An Object-Oriented Mushroom Kingdom: Understanding Object-Oriented Programming using Super Mario Brothers

I am still working on the Java book, but I wanted to address a topic that I find a lot of programming students have trouble with.  So this short article is the first part of a write-up I will be including in the book, as I think my previous coverage still isn't quite clear in some cases.  I'm making this discussion language-neutral for the most part, and there's no code samples...let's just focus on concepts for now.

A major point of misunderstanding I see with many of my students is the concept of object-oriented programming. Object-oriented programming is an approach to software design and coding, in which a program or application is based on "objects," which are entities (or "things") which have both behavior (expressed as methods or functions in a program) and data (information, stored as variables or constants in a program). These objects in a program often model real-world objects, with varying degrees of accuracy.

Furthermore, objects interact with the program and with each other in strictly defined ways, based on the methods, data, and other attributes we give to them.

I find that this whole concept is often difficult for new computer science students to grasp without a good example. Luckily, I also find that video games are a great way to illustrate it. Let's use a game that lots of people are familiar with: Nintendo's Super Mario Bros. If you haven't played the first game on the original Nintendo Entertainment System (NES), you might have played at least one of many games in the series since then, and there's also lots of gameplay videos of the series on Youtube, so hopefully, you'll be able to relate to this example.

Let me clarify, though, that this game was not created using an object-oriented programming approach and language, such as Java or C++.  It was created in 1985, and as you can image, game development technology was very different from today.  However, we can still look at the game from an object-oriented view, and we could create something similar using languages with which you might be more familiar.

For most of the games, including the first release on NES, the basic premise is pretty simple. You play an adventurous plumber who has stumbled into another world called the Mushroom Kingdom, which is filled with evil mushroom men called Goombas, stalking turtles known as Koopa Troopas, man-eating plants (Piranha Plants), and other villains, as well as moving platforms, bottomless pits, pipes, and all sorts of obstacles. You must make your way through the world to rescue the princess from the turtle-king, Bowser.
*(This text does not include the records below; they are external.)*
/-- A decode changes its slot's storage only, which then gives back the row (R245). -/
theorem decode_spec {p : Config.Params} {k : KFields} {c : Conf} {m0 : Memory} {e : Engine} (i : SlotId) {y : Nat}
    (hs : CacheSets p k c) (hw : e.bus.mem.wf) (hsrc : SameIn (srcReads k c) e.bus.mem m0)
    (hy : ∀ x ∈ rowReads k c y, x ∈ srcReads k c) :
    (e.decode p k c i y).bus.mem.wf ∧
      (∀ a : Word, (externalScratch p c = true → ∀ x < c.src.width.toNat,
          Access.covers { addr := scratchAddr c i x, size := 4 } a = false) →
        Memory.readByte (e.decode p k c i y).bus.mem a.toNat = Memory.readByte e.bus.mem a.toNat) ∧
      HoldsRow p k c m0 (e.decode p k c i y) i y ∧
      (∀ q, q ≠ i → ((e.decode p k c i y).cache.slot q) = e.cache.slot q) ∧
      ∀ q, ((e.decode p k c i y).cache.slot q).lock = (e.cache.slot q).lock := by
  have hrow : SameIn (rowReads k c y) e.bus.mem m0 := fun a ⟨x, hx, ha⟩ => hsrc a ⟨x, hy x hx, ha⟩
  by_cases hext : externalScratch p c = true
  · have he : e.decode p k c i y = { e with bus := decodeStores k c i y c.src.width.toNat e.bus } := by
      simp only [Engine.decode, hext, if_true, decodeStores]
    have hd : ∀ x < c.src.width.toNat, ∀ a, Covers (rowReads k c y) a →
        Access.covers { addr := scratchAddr c i x, size := 4 } a = false := fun x hx a ⟨z, hz, ha⟩ => by
      by_contra hc
      rw [Bool.not_eq_false] at hc
      exact hs.apart a ⟨z, hy z hz, ha⟩ (covers_scratchAccesses hs.used hext i hx hc)
    obtain ⟨h1, h2, h3⟩ := decodeStores_spec (Nat.le_refl _) hw hrow hd
    rw [he]
    refine ⟨h1, fun a ha => h2 a (ha hext), fun x hx => ?_, fun _ _ => rfl, fun _ => rfl⟩
    have hx' := h3 x hx
    simp only [Engine.rowPix, hext, if_true]
    rw [hx', BitVec.ofNat_toNat, BitVec.setWidth_eq]
    exact unpack32_pack32 (lanesAreBytes_loadPixel _ _ _)
  · have he : e.decode p k c i y = { e with
        cache := e.cache.setSlot i { e.cache.slot i with
          data := (List.range c.src.width.toNat).map fun x => pack32 (srcPix k.sfmt c e.bus.mem x y) } } := by
      simp only [Engine.decode, hext, Bool.false_eq_true, if_false]
    rw [he]
    refine ⟨hw, fun _ _ => rfl, fun x hx => ?_, fun q hq => Cache.slot_setSlot_ne _ _ hq, fun q => ?_⟩
    · simp only [Engine.rowPix, hext, Bool.false_eq_true, if_false, Cache.slot_setSlot_same]
      rw [List.getD_eq_getElem?_getD, List.getElem?_map, List.getElem?_range hx, Option.map_some, Option.getD_some,
        unpack32_pack32 (lanesAreBytes_srcPix _ _ _ _ _)]
      exact srcPix_congr (mem_rowReads y hx) hrow
    · by_cases hq : q = i
      · subst hq; rw [Cache.slot_setSlot_same]
      · rw [Cache.slot_setSlot_ne _ _ hq]

/-- The slot a request answers is locked (R243). -/
theorem acquire_locks (p : Config.Params) (k : KFields) (c : Conf) (e : Engine) (y : Nat) (pending : Option Nat) :
    ((e.acquire p k c y pending).2.cache.slot (e.acquire p k c y pending).1).lock = true := by
  cases hhit : e.cache.hitSlot y with
  | some i => simp only [Engine.acquire, hhit, Cache.slot_onHit, if_true]
  | none => simp only [Engine.acquire, hhit, Cache.slot_onDecode, if_true]

/-- A request for a row (R243): the slot it answers gives back that row and is locked; a slot that was locked keeps
what it holds while another was unlocked; memory changes in the scratch region only. -/
theorem acquire_spec {p : Config.Params} {k : KFields} {c : Conf} {m0 : Memory} {e : Engine} {y : Nat}
    (pending : Option Nat) (hs : CacheSets p k c) (hi : CacheInv p k c m0 e)
    (hy : ∀ x ∈ rowReads k c y, x ∈ srcReads k c) (hy16 : y < 2 ^ 16) (hu : ∃ u, (e.cache.slot u).lock = false) :
    CacheInv p k c m0 (e.acquire p k c y pending).2 ∧
      HoldsRow p k c m0 (e.acquire p k c y pending).2 (e.acquire p k c y pending).1 y ∧
      (∀ q r, (e.cache.slot q).lock = true → HoldsRow p k c m0 e q r →
        HoldsRow p k c m0 (e.acquire p k c y pending).2 q r) ∧
      (∀ q, q ≠ (e.acquire p k c y pending).1 →
        ((e.acquire p k c y pending).2.cache.slot q).lock = (e.cache.slot q).lock) ∧
      SameOutside (scratchAccesses p k c) (e.acquire p k c y pending).2.bus.mem e.bus.mem := by
  cases hhit : e.cache.hitSlot y with
  | some i =>
    have he : e.acquire p k c y pending = (i, { e with cache := e.cache.onHit i }) := by
      simp only [Engine.acquire, hhit]
    obtain ⟨hv, ht⟩ := hitSlot_some hhit
    have hdata : ∀ q, (({ e with cache := e.cache.onHit i } : Engine).cache.slot q).data = (e.cache.slot q).data := by
      intro q
      simp only [Cache.slot_onHit]
      split
      · next h => subst h; rfl
      · rfl
    have hkeep : ∀ q r, HoldsRow p k c m0 e q r → HoldsRow p k c m0 { e with cache := e.cache.onHit i } q r :=
      fun q r h => holdsRow_congr (hdata q) (fun _ _ _ _ _ => rfl) h
    rw [he]
    refine ⟨⟨hi.wf, hi.source, fun q hq => ?_⟩, ?_, fun q r _ h => hkeep q r h, fun q hq => ?_, fun _ _ => rfl⟩
    · simp only [Cache.slot_onHit] at hq ⊢
      by_cases h : q = i
      · subst h
        simp only [if_true]
        exact hkeep q _ (hi.rows q hv)
      · simp only [if_neg h] at hq ⊢
        exact hkeep q _ (hi.rows q hq)
    · exact hkeep i y (ht ▸ hi.rows i hv)
    · simp only [Cache.slot_onHit, if_neg hq]
  | none =>
    obtain ⟨u, hu⟩ := hu
    have hvu := victim_unlocked pending hu
    generalize hvi : e.cache.victim pending = i at hvu
    have he : e.acquire p k c y pending =
        (i, { e.decode p k c i y with cache := (e.decode p k c i y).cache.onDecode i y }) := by
      simp only [Engine.acquire, hhit, hvi]
    obtain ⟨h1, h2, h3, h4, h5⟩ := decode_spec i hs hi.wf hi.source hy
    generalize e.decode p k c i y = d at he h1 h2 h3 h4 h5
    have hmem : SameOutside (scratchAccesses p k c) d.bus.mem e.bus.mem := fun a ha =>
      h2 a fun hext x hx => by
        by_contra hc
        rw [Bool.not_eq_false] at hc
        exact ha (covers_scratchAccesses hs.used hext i hx hc)
    have hself : ∀ q r, HoldsRow p k c m0 d q r →
        HoldsRow p k c m0 { d with cache := d.cache.onDecode i y } q r := by
      intro q r h
      refine holdsRow_congr (e := d) ?_ (fun _ _ _ _ _ => rfl) h
      simp only [Cache.slot_onDecode]
      split
      · next h => subst h; rfl
      · rfl
    have hkeep : ∀ q r, q ≠ i → HoldsRow p k c m0 e q r →
        HoldsRow p k c m0 { d with cache := d.cache.onDecode i y } q r := by
      intro q r hq h
      refine hself q r (holdsRow_congr (by rw [h4 q hq]) (fun hext x hx a ha => ?_) h)
      refine h2 a fun _ z hz => scratch_disjoint c hx hz (fun h => hq ?_) ha
      simpa using congrArg Prod.fst h
    rw [he]
    refine ⟨⟨h1, fun a ha => ?_, fun q hq => ?_⟩, hself i y h3, fun q r hl h => ?_, fun q hq => ?_, hmem⟩
    · exact (hmem a (hs.apart a ha)).trans (hi.source a ha)
    · simp only [Cache.slot_onDecode] at hq ⊢
      by_cases h : q = i
      · subst h
        simp only [if_true, BitVec.toNat_ofNat, Nat.mod_eq_of_lt hy16]
        exact hself q y h3
      · simp only [if_neg h, h4 q h] at hq ⊢
        exact hkeep q _ h (hi.rows q hq)
    · refine hkeep q r (fun h' => ?_) h
      subst h'
      rw [hvu] at hl
      cases hl
    · simp only [Cache.slot_onDecode, if_neg hq]
      exact h5 q

end Sys2Proof.Machine
end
To do so, you can run and jump over obstacles and on top of enemies, and eat power-ups that make you bigger and give you fireball power (and other powers and transformations in later games). You can also jump and bash blocks with your head; some of the blocks break, and others, marked with flashing question marks, release power-ups or coins. Some levels require you to swim. In most cases, if an enemy touches Mario, Mario will lose a life if he's in his small size, or will revert back to his small size if he's eaten a power-up mushroom. The main exception is when Mario is jumping on an enemy's head. While there's lots more detail in the game, this description is pretty much the game in a nutshell.

I'm sure you can imagine how all of these different characters and objects interact with the world and with each other. Enemies pose a danger to Mario if they touch him, but most of them can be defeated if Mario jumps on their heads, hits them with fireballs, or breaks a block while they are walking on it. In return for defeating them, Mario gets a certain number of points each time he dispatches an enemy. Mario can even use Koopa Troopa shells as weapons, using them to take out other enemies or to hit and break blocks. Blocks serve as obstacles, solid ground to walk on (for both Mario and enemies), and potential enemy death-traps, if Mario bashes a block with an enemy on top of it. Collect enough coins from blocks or just out in the open, and Mario gains an extra life. All of these objects have various purposes in the game, and interact with each other in a few strictly-defined ways.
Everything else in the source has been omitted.